For the E3SMv2 SSP370 compset, the aerosol input files were created and provided by @Hailong Wang.  However, Xingying Huang and @Jim Benedict independently reproduced as much as the aerosol input fields as possible (some inputs are simulation-derived and could not easily be reproduced) to learn and validate the process.  Instructions that identify required aerosol files and a template script to process them were provided by Hailong:

E3SM_aerosol_emissions.pdf: Instruction manual provided by @Hailong Wang that identifies input4mips raw data files needed to create E3SM aerosol emissions input files.
Create_emission_f19_MAM4_HIST_ORIG.m: Original MATLAB script provided by @Hailong Wang that processes historical input4mips emissions files only.

A modified version of Create_emission_f19_MAM4_HIST_ORIG.m specific to SSP370 is Create_emission_f19_MAM4_SSP370.m:

The general process is outlined below, with supplemental details:

  1. Download required input4mips aerosol data files.  The list of required files is included in Hailong's instruction manual.  An example download session is:

    1. Go to:  https://esgf-node.llnl.gov/search/input4mips/

    2. Enter in search box:  OC-em-anthro-openburning AND ScenarioMIP AND ssp370

    3. Results show four data sets ("data sets" are collections of files).  Click on "List files" to see which files are contained in each data set.

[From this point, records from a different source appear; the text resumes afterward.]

/-! ## onLaunch -/

@[simp] theorem onLaunch_power (s : State) (k : Nat) (f : Launch → Launch) : (s.onLaunch k f).power = s.power := rfl
@[simp] theorem onLaunch_now (s : State) (k : Nat) (f : Launch → Launch) : (s.onLaunch k f).now = s.now := rfl
@[simp] theorem onLaunch_tick (s : State) (k : Nat) (f : Launch → Launch) : (s.onLaunch k f).tick = s.tick := rfl
@[simp] theorem onLaunch_agenda (s : State) (k : Nat) (f : Launch → Launch) : (s.onLaunch k f).agenda = s.agenda := rfl
@[simp] theorem onLaunch_order (s : State) (k : Nat) (f : Launch → Launch) : (s.onLaunch k f).order = s.order := rfl
@[simp] theorem onLaunch_misordered (s : State) (k : Nat) (f : Launch → Launch) : (s.onLaunch k f).misordered = s.misordered := rfl
@[simp] theorem onLaunch_cur (s : State) (k : Nat) (f : Launch → Launch) : (s.onLaunch k f).cur = s.cur := rfl
@[simp] theorem onLaunch_curCarrel (s : State) (k : Nat) (f : Launch → Launch) : (s.onLaunch k f).curCarrel = s.curCarrel := rfl
@[simp] theorem onLaunch_pkgNum (s : State) (k : Nat) (f : Launch → Launch) : (s.onLaunch k f).pkgNum = s.pkgNum := rfl
@[simp] theorem onLaunch_linksUp (s : State) (k : Nat) (f : Launch → Launch) : (s.onLaunch k f).linksUp = s.linksUp := rfl
@[simp] theorem onLaunch_carrelsHeld (s : State) (k : Nat) (f : Launch → Launch) : (s.onLaunch k f).carrelsHeld = s.carrelsHeld := rfl
@[simp] theorem onLaunch_sequencersHeld (s : State) (k : Nat) (f : Launch → Launch) : (s.onLaunch k f).sequencersHeld = s.sequencersHeld := rfl
@[simp] theorem onLaunch_hbm (s : State) (k : Nat) (f : Launch → Launch) : (s.onLaunch k f).hbm = s.hbm := rfl
@[simp] theorem onLaunch_hbmPoison (s : State) (k : Nat) (f : Launch → Launch) : (s.onLaunch k f).hbmPoison = s.hbmPoison := rfl
@[simp] theorem onLaunch_l2Dirty (s : State) (k : Nat) (f : Launch → Launch) : (s.onLaunch k f).l2Dirty = s.l2Dirty := rfl
@[simp] theorem onLaunch_host (s : State) (k : Nat) (f : Launch → Launch) : (s.onLaunch k f).host = s.host := rfl
@[simp] theorem onLaunch_cores (s : State) (k : Nat) (f : Launch → Launch) : (s.onLaunch k f).cores = s.cores := rfl
@[simp] theorem onLaunch_dies (s : State) (k : Nat) (f : Launch → Launch) : (s.onLaunch k f).dies = s.dies := rfl
@[simp] theorem onLaunch_nextLaunch (s : State) (k : Nat) (f : Launch → Launch) : (s.onLaunch k f).nextLaunch = s.nextLaunch := rfl
@[simp] theorem onLaunch_teams (s : State) (k : Nat) (f : Launch → Launch) : (s.onLaunch k f).teams = s.teams := rfl
@[simp] theorem onLaunch_nextTeam (s : State) (k : Nat) (f : Launch → Launch) : (s.onLaunch k f).nextTeam = s.nextTeam := rfl
@[simp] theorem onLaunch_admitSeq (s : State) (k : Nat) (f : Launch → Launch) : (s.onLaunch k f).admitSeq = s.admitSeq := rfl
@[simp] theorem onLaunch_cmds (s : State) (k : Nat) (f : Launch → Launch) : (s.onLaunch k f).cmds = s.cmds := rfl
@[simp] theorem onLaunch_nextCmd (s : State) (k : Nat) (f : Launch → Launch) : (s.onLaunch k f).nextCmd = s.nextCmd := rfl
@[simp] theorem onLaunch_savedHolds (s : State) (k : Nat) (f : Launch → Launch) : (s.onLaunch k f).savedHolds = s.savedHolds := rfl
@[simp] theorem onLaunch_savedColls (s : State) (k : Nat) (f : Launch → Launch) : (s.onLaunch k f).savedColls = s.savedColls := rfl
@[simp] theorem onLaunch_leases (s : State) (k : Nat) (f : Launch → Launch) : (s.onLaunch k f).leases = s.leases := rfl
@[simp] theorem onLaunch_roots (s : State) (k : Nat) (f : Launch → Launch) : (s.onLaunch k f).roots = s.roots := rfl
@[simp] theorem onLaunch_ctxs (s : State) (k : Nat) (f : Launch → Launch) : (s.onLaunch k f).ctxs = s.ctxs := rfl
@[simp] theorem onLaunch_buckets (s : State) (k : Nat) (f : Launch → Launch) : (s.onLaunch k f).buckets = s.buckets := rfl
@[simp] theorem onLaunch_keys (s : State) (k : Nat) (f : Launch → Launch) : (s.onLaunch k f).keys = s.keys := rfl
@[simp] theorem onLaunch_keysUsed (s : State) (k : Nat) (f : Launch → Launch) : (s.onLaunch k f).keysUsed = s.keysUsed := rfl
@[simp] theorem onLaunch_frameKeys (s : State) (k : Nat) (f : Launch → Launch) : (s.onLaunch k f).frameKeys = s.frameKeys := rfl
@[simp] theorem onLaunch_nodes (s : State) (k : Nat) (f : Launch → Launch) : (s.onLaunch k f).nodes = s.nodes := rfl
@[simp] theorem onLaunch_comms (s : State) (k : Nat) (f : Launch → Launch) : (s.onLaunch k f).comms = s.comms := rfl
@[simp] theorem onLaunch_ports (s : State) (k : Nat) (f : Launch → Launch) : (s.onLaunch k f).ports = s.ports := rfl
@[simp] theorem onLaunch_peerOut (s : State) (k : Nat) (f : Launch → Launch) : (s.onLaunch k f).peerOut = s.peerOut := rfl
@[simp] theorem onLaunch_notices (s : State) (k : Nat) (f : Launch → Launch) : (s.onLaunch k f).notices = s.notices := rfl
@[simp] theorem onLaunch_peerVecs (s : State) (k : Nat) (f : Launch → Launch) : (s.onLaunch k f).peerVecs = s.peerVecs := rfl
@[simp] theorem onLaunch_out (s : State) (k : Nat) (f : Launch → Launch) : (s.onLaunch k f).out = s.out := rfl
@[simp] theorem onLaunch_sessions (s : State) (k : Nat) (f : Launch → Launch) : (s.onLaunch k f).sessions = s.sessions := rfl
@[simp] theorem onLaunch_bootCount (s : State) (k : Nat) (f : Launch → Launch) : (s.onLaunch k f).bootCount = s.bootCount := rfl
@[simp] theorem onLaunch_reports (s : State) (k : Nat) (f : Launch → Launch) : (s.onLaunch k f).reports = s.reports := rfl
@[simp] theorem onLaunch_eccUncorrectable (s : State) (k : Nat) (f : Launch → Launch) : (s.onLaunch k f).eccUncorrectable = s.eccUncorrectable := rfl
@[simp] theorem onLaunch_eccCorrected (s : State) (k : Nat) (f : Launch → Launch) : (s.onLaunch k f).eccCorrected = s.eccCorrected := rfl
@[simp] theorem onLaunch_skipped (s : State) (k : Nat) (f : Launch → Launch) : (s.onLaunch k f).skipped = s.skipped := rfl
@[simp] theorem onLaunch_skipping (s : State) (k : Nat) (f : Launch → Launch) : (s.onLaunch k f).skipping = s.skipping := rfl

/-! ## onCmd -/

@[simp] theorem onCmd_power (s : State) (k : Nat) (f : Cmd → Cmd) : (s.onCmd k f).power = s.power := rfl
@[simp] theorem onCmd_now (s : State) (k : Nat) (f : Cmd → Cmd) : (s.onCmd k f).now = s.now := rfl
@[simp] theorem onCmd_tick (s : State) (k : Nat) (f : Cmd → Cmd) : (s.onCmd k f).tick = s.tick := rfl
@[simp] theorem onCmd_agenda (s : State) (k : Nat) (f : Cmd → Cmd) : (s.onCmd k f).agenda = s.agenda := rfl
@[simp] theorem onCmd_order (s : State) (k : Nat) (f : Cmd → Cmd) : (s.onCmd k f).order = s.order := rfl
@[simp] theorem onCmd_misordered (s : State) (k : Nat) (f : Cmd → Cmd) : (s.onCmd k f).misordered = s.misordered := rfl
@[simp] theorem onCmd_cur (s : State) (k : Nat) (f : Cmd → Cmd) : (s.onCmd k f).cur = s.cur := rfl
@[simp] theorem onCmd_curCarrel (s : State) (k : Nat) (f : Cmd → Cmd) : (s.onCmd k f).curCarrel = s.curCarrel := rfl
@[simp] theorem onCmd_pkgNum (s : State) (k : Nat) (f : Cmd → Cmd) : (s.onCmd k f).pkgNum = s.pkgNum := rfl
@[simp] theorem onCmd_linksUp (s : State) (k : Nat) (f : Cmd → Cmd) : (s.onCmd k f).linksUp = s.linksUp := rfl
@[simp] theorem onCmd_carrelsHeld (s : State) (k : Nat) (f : Cmd → Cmd) : (s.onCmd k f).carrelsHeld = s.carrelsHeld := rfl
@[simp] theorem onCmd_sequencersHeld (s : State) (k : Nat) (f : Cmd → Cmd) : (s.onCmd k f).sequencersHeld = s.sequencersHeld := rfl
@[simp] theorem onCmd_hbm (s : State) (k : Nat) (f : Cmd → Cmd) : (s.onCmd k f).hbm = s.hbm := rfl
@[simp] theorem onCmd_hbmPoison (s : State) (k : Nat) (f : Cmd → Cmd) : (s.onCmd k f).hbmPoison = s.hbmPoison := rfl
@[simp] theorem onCmd_l2Dirty (s : State) (k : Nat) (f : Cmd → Cmd) : (s.onCmd k f).l2Dirty = s.l2Dirty := rfl
@[simp] theorem onCmd_host (s : State) (k : Nat) (f : Cmd → Cmd) : (s.onCmd k f).host = s.host := rfl
@[simp] theorem onCmd_cores (s : State) (k : Nat) (f : Cmd → Cmd) : (s.onCmd k f).cores = s.cores := rfl
@[simp] theorem onCmd_dies (s : State) (k : Nat) (f : Cmd → Cmd) : (s.onCmd k f).dies = s.dies := rfl
@[simp] theorem onCmd_launches (s : State) (k : Nat) (f : Cmd → Cmd) : (s.onCmd k f).launches = s.launches := rfl
@[simp] theorem onCmd_nextLaunch (s : State) (k : Nat) (f : Cmd → Cmd) : (s.onCmd k f).nextLaunch = s.nextLaunch := rfl
@[simp] theorem onCmd_teams (s : State) (k : Nat) (f : Cmd → Cmd) : (s.onCmd k f).teams = s.teams := rfl
@[simp] theorem onCmd_nextTeam (s : State) (k : Nat) (f : Cmd → Cmd) : (s.onCmd k f).nextTeam = s.nextTeam := rfl
@[simp] theorem onCmd_admitSeq (s : State) (k : Nat) (f : Cmd → Cmd) : (s.onCmd k f).admitSeq = s.admitSeq := rfl
@[simp] theorem onCmd_nextCmd (s : State) (k : Nat) (f : Cmd → Cmd) : (s.onCmd k f).nextCmd = s.nextCmd := rfl
@[simp] theorem onCmd_savedHolds (s : State) (k : Nat) (f : Cmd → Cmd) : (s.onCmd k f).savedHolds = s.savedHolds := rfl
@[simp] theorem onCmd_savedColls (s : State) (k : Nat) (f : Cmd → Cmd) : (s.onCmd k f).savedColls = s.savedColls := rfl
@[simp] theorem onCmd_leases (s : State) (k : Nat) (f : Cmd → Cmd) : (s.onCmd k f).leases = s.leases := rfl
@[simp] theorem onCmd_roots (s : State) (k : Nat) (f : Cmd → Cmd) : (s.onCmd k f).roots = s.roots := rfl
@[simp] theorem onCmd_ctxs (s : State) (k : Nat) (f : Cmd → Cmd) : (s.onCmd k f).ctxs = s.ctxs := rfl
@[simp] theorem onCmd_buckets (s : State) (k : Nat) (f : Cmd → Cmd) : (s.onCmd k f).buckets = s.buckets := rfl
@[simp] theorem onCmd_keys (s : State) (k : Nat) (f : Cmd → Cmd) : (s.onCmd k f).keys = s.keys := rfl
@[simp] theorem onCmd_keysUsed (s : State) (k : Nat) (f : Cmd → Cmd) : (s.onCmd k f).keysUsed = s.keysUsed := rfl
@[simp] theorem onCmd_frameKeys (s : State) (k : Nat) (f : Cmd → Cmd) : (s.onCmd k f).frameKeys = s.frameKeys := rfl
@[simp] theorem onCmd_nodes (s : State) (k : Nat) (f : Cmd → Cmd) : (s.onCmd k f).nodes = s.nodes := rfl
@[simp] theorem onCmd_comms (s : State) (k : Nat) (f : Cmd → Cmd) : (s.onCmd k f).comms = s.comms := rfl
@[simp] theorem onCmd_ports (s : State) (k : Nat) (f : Cmd → Cmd) : (s.onCmd k f).ports = s.ports := rfl
@[simp] theorem onCmd_peerOut (s : State) (k : Nat) (f : Cmd → Cmd) : (s.onCmd k f).peerOut = s.peerOut := rfl
@[simp] theorem onCmd_notices (s : State) (k : Nat) (f : Cmd → Cmd) : (s.onCmd k f).notices = s.notices := rfl
@[simp] theorem onCmd_peerVecs (s : State) (k : Nat) (f : Cmd → Cmd) : (s.onCmd k f).peerVecs = s.peerVecs := rfl
@[simp] theorem onCmd_out (s : State) (k : Nat) (f : Cmd → Cmd) : (s.onCmd k f).out = s.out := rfl
@[simp] theorem onCmd_sessions (s : State) (k : Nat) (f : Cmd → Cmd) : (s.onCmd k f).sessions = s.sessions := rfl
@[simp] theorem onCmd_bootCount (s : State) (k : Nat) (f : Cmd → Cmd) : (s.onCmd k f).bootCount = s.bootCount := rfl
@[simp] theorem onCmd_reports (s : State) (k : Nat) (f : Cmd → Cmd) : (s.onCmd k f).reports = s.reports := rfl
@[simp] theorem onCmd_eccUncorrectable (s : State) (k : Nat) (f : Cmd → Cmd) : (s.onCmd k f).eccUncorrectable = s.eccUncorrectable := rfl
@[simp] theorem onCmd_eccCorrected (s : State) (k : Nat) (f : Cmd → Cmd) : (s.onCmd k f).eccCorrected = s.eccCorrected := rfl
@[simp] theorem onCmd_skipped (s : State) (k : Nat) (f : Cmd → Cmd) : (s.onCmd k f).skipped = s.skipped := rfl
@[simp] theorem onCmd_skipping (s : State) (k : Nat) (f : Cmd → Cmd) : (s.onCmd k f).skipping = s.skipping := rfl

    4. For this search, I found file OC-em-anthro_input4MIPs_emissions_ScenarioMIP_IAMC-AIM-ssp370-1-1_gn_201501-210012.nc in the fourth data set.

    5. Click "Add to Data Cart"

    6. Once all data sets are added to cart, click on "My Data Cart" (top right)

    7. Click button for "Select All Datasets", then ABOVE this, near the top, click on "WGET script" following "Collective Services for All Selected Datasets".  DO NOT click on "WGET script" for each individual dataset.

    8. Save the wget script locally, scp it to the preferred supercomputing facility.

    9. Run wget script. An example for NERSC-Cori:

      cd /path/to/wget_script_directory wget-20210517125351.sh -s

       

  2. The downloaded input4mips files were interpolated to CESM's fv19 (nominal 1.9°x2.5° finite volume) grid, although this is not a strict requirement.  Remapping to a coarser grid expedites processing, and the fv19 grid has traditionally been used.  Recall that the aerosol files are interpolated to the model grid automatically during runtime.  Hailong's instructions include steps to do the remapping using NCL, and an alternate approach using ncremap via a bash script is provided here.

  3. A modified version of Hailong's MATLAB script (Create_emission_f19_MAM4_SSP370.m) was created to convert the remapped CMIP6 (input4mips) aerosol emissions data files to the required E3SM input file format for SSP370.  A description of what the MATLAB script does is included in Hailong's instruction manual, but essentially certain assumptions are made regarding aerosol vertical distribution and species categorization.

    1. In the script, modify inputDataRoot and outputDataRoot to point to locations where input exist and where output files should be written.

    2. Confirm that year, day, and year2 are appropriate for the desired simulation.  Note that year2 should have "buffer" years, offset by 1 year, before and after year.

    3. Hailong's original script, designed to process historical aerosol emissions files, was primarily modified by changing the instances of infile.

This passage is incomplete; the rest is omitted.